I agree, however, that the Linnean Rankings aren’t always useful. Cladistics can be a better tool, especially when questions like this come up.
Irrelevant to my point.
Again, completely irrelevant to my point.
Your cites are irrelevant to my point.
You have repeated over and over you have not made errors. I have pointed them out and explained them in posts 20, 24, 26, 31, and 38.
I refer you to **Darwin’s Finch’s ** post. I would also note that your own Wikipedia cite refers to birds as members of the Theropoda.
I haven’t made any ad hominem attacks.
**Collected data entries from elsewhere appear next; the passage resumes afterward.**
include hlaw hidle in
/-- A latch after the taking of a report leaves what the latch alone leaves, but for the round request. -/
theorem State.padTaken_padTaken {cause : FaultCause} {code tag : Option Nat} {v' : Nat} {new : SessionRec}
    {record : FaultRec} (hnew : new.body.isEligible = false)
    (hrecord : record = latchedRecord (e.fault.or (s.faultOf p)) cause code s.timer.slot tag)
    (hreported : (s.session p).reported = new.reported → e.record.reported = (s.session p).reported)
    (hfault : ∀ record, e.fault = some record →
      ∃ cause code tag, record = latchedRecord (s.faultOf p) cause code s.timer.slot tag) :
    (s.padTaken p e v).padTaken p ⟨new, some record⟩ v' =
      { s.padTaken p ⟨new, some record⟩ v' with
        roundRequest := (s.padTaken p e v).roundRequest || decide (p ∈ (s.padTaken p e v).active) } := by
  have hstore := State.storeTaken_storeTaken (v := v) hrecord hfault
  have henters := State.entersTaken_or (v := v) hrecord hreported hfault
  have hsession := s.session_padTaken p e v
  have hrecordOf := s.allocOf_padTaken p e v
  have hleaves : ∀ old : SessionRec, old.leaves new = old.body.isEligible := fun old => by simp [SessionRec.leaves, hnew]
  have hjoins : ∀ old : SessionRec, old.joins new = false := fun old => by simp [SessionRec.joins, hnew]
  obtain ⟨hqueue, hactive⟩ := State.queueTaken_of_not_eligible (p := p) hlaw hnew
  obtain ⟨heraseq, herasea⟩ := s.erase_queueTaken (p := p) hlaw e.record
  have hTqueue : (s.padTaken p e v).queue = s.queueTaken p e.record := rfl
  have hTactive : (s.padTaken p e v).active =
    if (s.session p).leaves e.record then s.active.erase p else s.active := rfl
  generalize hT : s.padTaken p e v = T at *
  have hports : (T.ports.enter (fun q => decide (q = p) && T.entersTaken p ⟨new, some record⟩) false) =
      s.ports.enter (fun q => decide (q = p) && s.entersTaken p ⟨new, some record⟩) false := by
    rw [← henters, ← hT, State.padTaken, Ports.enter_enter]
    congr 1
    funext q
    rw [Bool.and_or_distrib_left]
  have hround : (T.roundRequest || (((T.session p).leaves new && decide (p ∈ T.active)) || (T.session p).joins new)) =
      (T.roundRequest || decide (p ∈ T.active)) := by
    have hoff : e.record.body.isEligible = false → p ∉ T.active := fun hr => by
      obtain ⟨-, hleft⟩ := s.queueTaken_of_not_eligible (p := p) hlaw hr
      obtain ⟨-, hna⟩ := hlaw.not_mem_erase p
      rw [hTactive, hleft]
      exact hna
    rw [hleaves, hjoins, Bool.or_false, hsession]
    cases hr : e.record.body.isEligible with
    | true => rw [Bool.true_and]
    | false => rw [Bool.false_and, decide_eq_false (hoff hr)]
  have hqueue' : T.queueTaken p new = s.queueTaken p new := by
    rw [hqueue, State.queueTaken, hleaves, hjoins, hsession, hTqueue]
    cases hr : e.record.body.isEligible with
    | true => exact heraseq
    | false => exact (s.queueTaken_of_not_eligible hlaw hr).1
  have hactive' : (if (T.session p).leaves new then T.active.erase p else T.active) =
      if (s.session p).leaves new then s.active.erase p else s.active := by
    rw [hactive, hleaves, hsession, hTactive]
    cases hr : e.record.body.isEligible with
    | true => exact herasea
    | false => exact (s.queueTaken_of_not_eligible hlaw hr).2
  have halloc : T.alloc.set p ((T.allocOf p).moved true v' ((T.session p).leaves new)) =
      s.alloc.set p ((s.allocOf p).moved true v' ((s.session p).leaves new)) := by
    have hidleOf : (s.session p).body.isEligible = false → (s.allocOf p).idle = s.allocOf p := fun he =>
      hidle.idle_eq (hlaw.not_mem he).2
    rw [hrecordOf, hleaves, hleaves, hsession, SessionRec.leaves, AllocRec.moved_moved hidleOf, ← hT]
    exact Table.set_set ..
  rw [State.padTaken]
  dsimp only [Option.isSome_some]
  rw [hports, hround, hqueue', hactive', halloc, hstore]
  rw [← hT]
  simp only [State.padTaken, Table.set_set]
  rfl

end Compose

end Sys2Proof.Machine
end

section
/-! PROOFS. The sixth overdraw in a row, and the latch that it makes at once or when the session controller takes the report
(R75 to R77). -/

namespace Sys2Proof.Machine

/-! ### Pause and cap step after the noted report (R75, R86, R145, R147) -/

/-- A pad's record with the pause of a report started or ended. -/
def State.pauseNoted (u : State) (p : Pad) (current : Bool) (state : ChargerState) : AllocRec :=
  (u.allocOf p).pausedBy (u.pausesOn p current state) (u.unpausesOn p current state)

/-- The pause and step 5 of R75, in one expression. -/
theorem State.pauseBy_capStep (u : State) (p : Pad) (current : Bool) (state : ChargerState) (old : Nat) :
    (u.pauseBy p current state).capStep p current old =
      { u with
        alloc := u.alloc.set p ((u.pauseNoted p current state).limited (u.capLimit p current old))
        roundRequest := ((u.roundRequest || u.unpausesOn p current state) || (current && decide (old < u.capOf p))) ||
          (u.capLimit p current old).any fun x => decide (x < (u.pauseNoted p current state).setpoint) } := by
  rw [State.capStep_eq, State.pauseBy_eq]
  generalize hw : ({ u with
    alloc := u.alloc.set p ((u.allocOf p).pausedBy (u.pausesOn p current state) (u.unpausesOn p current state))
    roundRequest := u.roundRequest || u.unpausesOn p current state } : State) = w
  have hrecord : w.allocOf p = u.pauseNoted p current state := by rw [← hw]; exact Table.get_set_self ..
  have hcap : w.capOf p = u.capOf p := by
    refine State.capOf_congr ?_ ?_ ?_ (by rw [hrecord]; rfl) <;> rw [← hw]
  have hlimit : w.capLimit p current old = u.capLimit p current old := by
    rw [State.capLimit, State.capLimit, hcap, ← hw]
  rw [hrecord, hcap, hlimit, ← hw]
  simp only [Table.set_set]

/-- Off the active list only a rise of the cap shows, as a round request (R86). -/
theorem State.pauseBy_capStep_of_off {u : State} {p : Pad} (hoff : p ∉ u.active) (current : Bool) (state : ChargerState)
    (old : Nat) :
    (u.pauseBy p current state).capStep p current old =
      { u with roundRequest := u.roundRequest || (current && decide (old < u.capOf p)) } := by
  have hpauses : u.pausesOn p current state = false := by simp [State.pausesOn, hoff]
  have hunpauses : u.unpausesOn p current state = false := by simp [State.unpausesOn, hoff]
  have hlimit : u.capLimit p current old = none := by simp [State.capLimit, hoff]
  have hrecord : (u.pauseNoted p current state).limited none = u.allocOf p := by
    rw [State.pauseNoted, hpauses, hunpauses]
    simp [AllocRec.pausedBy, AllocRec.limited, limitBy]
  rw [State.pauseBy_capStep, hlimit, hunpauses, hrecord, u.alloc_set_allocOf, Option.any_none, Bool.or_false,
    Bool.or_false]

/-! ### The sixth overdraw at the allocator (R77) -/

/-- The record of a pad whose report reached the compliance limit: a hold neither ends nor counts. -/
def AllocRec.atSixth (a : AllocRec) (r : Report) : AllocRec := a.take r true true false false

theorem AllocRec.atSixth_eq {a : AllocRec} (r : Report) (h : 5 ≤ a.compliance) :
    a.atSixth r =
      { a with measured := r.measured, accept := r.accept, compliance := 0, mode := (a.atSixth r).mode } := by
  have hlimit : a.atLimit true = true := by rw [AllocRec.atLimit, Bool.true_and, decide_eq_true_eq]; omega
  rw [AllocRec.atSixth, AllocRec.take, hlimit, AllocRec.takeMode_frame]
  rfl

theorem AllocRec.atSixth_mode (a : AllocRec) (r : Report) :
    (a.atSixth r).mode = match a.mode with | .start => .normal | .normal => .normal | .hold v k => .hold v k := by
  rw [AllocRec.atSixth, AllocRec.take, AllocRec.takeMode_mode]
  cases a.mode <;> rfl

section Sixth

variable {s : State} {h : Handed} {rest : List Handed}

theorem State.limitDue_current (hlimit : s.limitDue h = true) : s.currentAt h = true ∧
    (s.beforeOf h).setpoint + 3 < h.report.measured ∧ 5 ≤ (s.allocOf h.pad).compliance := by
  rw [s.limitDue_eq] at hlimit
  simpa [and_assoc] using hlimit

/-- The allocator's taking of a report that reaches the limit. -/
theorem State.takeAtAllocator_of_limit (hlimit : s.limitDue h = true) :
    s.takeAtAllocator h (s.beforeOf h) =
      ⟨((if h.bySession then (s.setAlloc h.pad ((s.allocOf h.pad).atSixth h.report)).latchNoncompliant h (s.beforeOf h)
        else s.setAlloc h.pad ((s.allocOf h.pad).atSixth h.report)).pauseBy h.pad true h.report.state).capStep h.pad true
          (s.capOf h.pad), true⟩ := by
  obtain ⟨hcurrent, hover, -⟩ := State.limitDue_current hlimit
  have hoverdraws : overdraws (s.currentAt h) (s.beforeOf h) h.report = true := by
    rw [overdraws, hcurrent, Bool.true_and]; exact decide_eq_true hover
  have hatLimit : (s.allocOf h.pad).atLimit (overdraws (s.currentAt h) (s.beforeOf h) h.report) = true := hlimit
  have hrecord : (s.allocOf h.pad).take h.report (s.currentAt h) (overdraws (s.currentAt h) (s.beforeOf h) h.report)
      (h.endsHold (s.linkOf h.pad).state && !true) (h.countsHold (s.linkOf h.pad).state && !true) =
        (s.allocOf h.pad).atSixth h.report := by
    rw [hoverdraws, hcurrent, Bool.not_true, Bool.and_false, Bool.and_false, AllocRec.atSixth]
  unfold State.takeAtAllocator
  extract_lets p r current overdraw limit link s4 s4'
  have hlimit' : limit = true := hlimit
  have hcurrent' : current = true := hcurrent
  have hs4 : s4 = s.setAlloc h.pad ((s.allocOf h.pad).atSixth h.report) := by
    simp only [s4, hlimit']
    exact congrArg _ hrecord
  have hs4' : s4' = if h.bySession then s4.latchNoncompliant h (s.beforeOf h) else s4 := by
    simp only [s4', hlimit', Bool.true_and]
  rw [hs4', hs4, hlimit', hcurrent']

theorem State.allocatorTakes_of_limit (hhanded : s.handed = h :: rest) (hby : h.byAllocator = false)
    (hlimit : s.limitDue h = true) :
    s.allocatorTakes = { (s.takeAtAllocator h (s.beforeOf h)).state with
      handed := keepUntaken { h with byAllocator := true, before := some (s.beforeOf h), noncompliant := true } ++ rest } := by
  have hfirst : firstUntaken (·.byAllocator) s.handed = some ([], h, rest) := by simp [hhanded, firstUntaken, hby]
  have hatLimit : (s.takeAtAllocator h (s.beforeOf h)).atLimit = true := hlimit
  unfold State.allocatorTakes
  rw [hfirst]
  dsimp only
  rw [hatLimit, List.nil_append]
As I said before, you can stop the hijack yourself by stopping posting on the subject. Most of what you have posted is in fact nonsense, and I am certainly not going to refrain from addressing it.
Yeah I know. Note he is being taken somewhat seriously, even though with great doubt. But if some very interesting fossils (like those currently being found in China) are found he may yet turn out to be right. Anyway, I like it. Never bought the "huge lumbering lizard’ thing but hated the whole “dinosaurs flying south for the winter” :rolleyes: meme, and this would get rid of them both. Oh well. But thanks for that first cite, an interesting read.
**
Colibri**-- Are you done yet? Can we get back to discussing the point here? Do you have anything to add?
As I’ve already said, as long as you refrain from posting erroneous information, I won’t have need to correct it.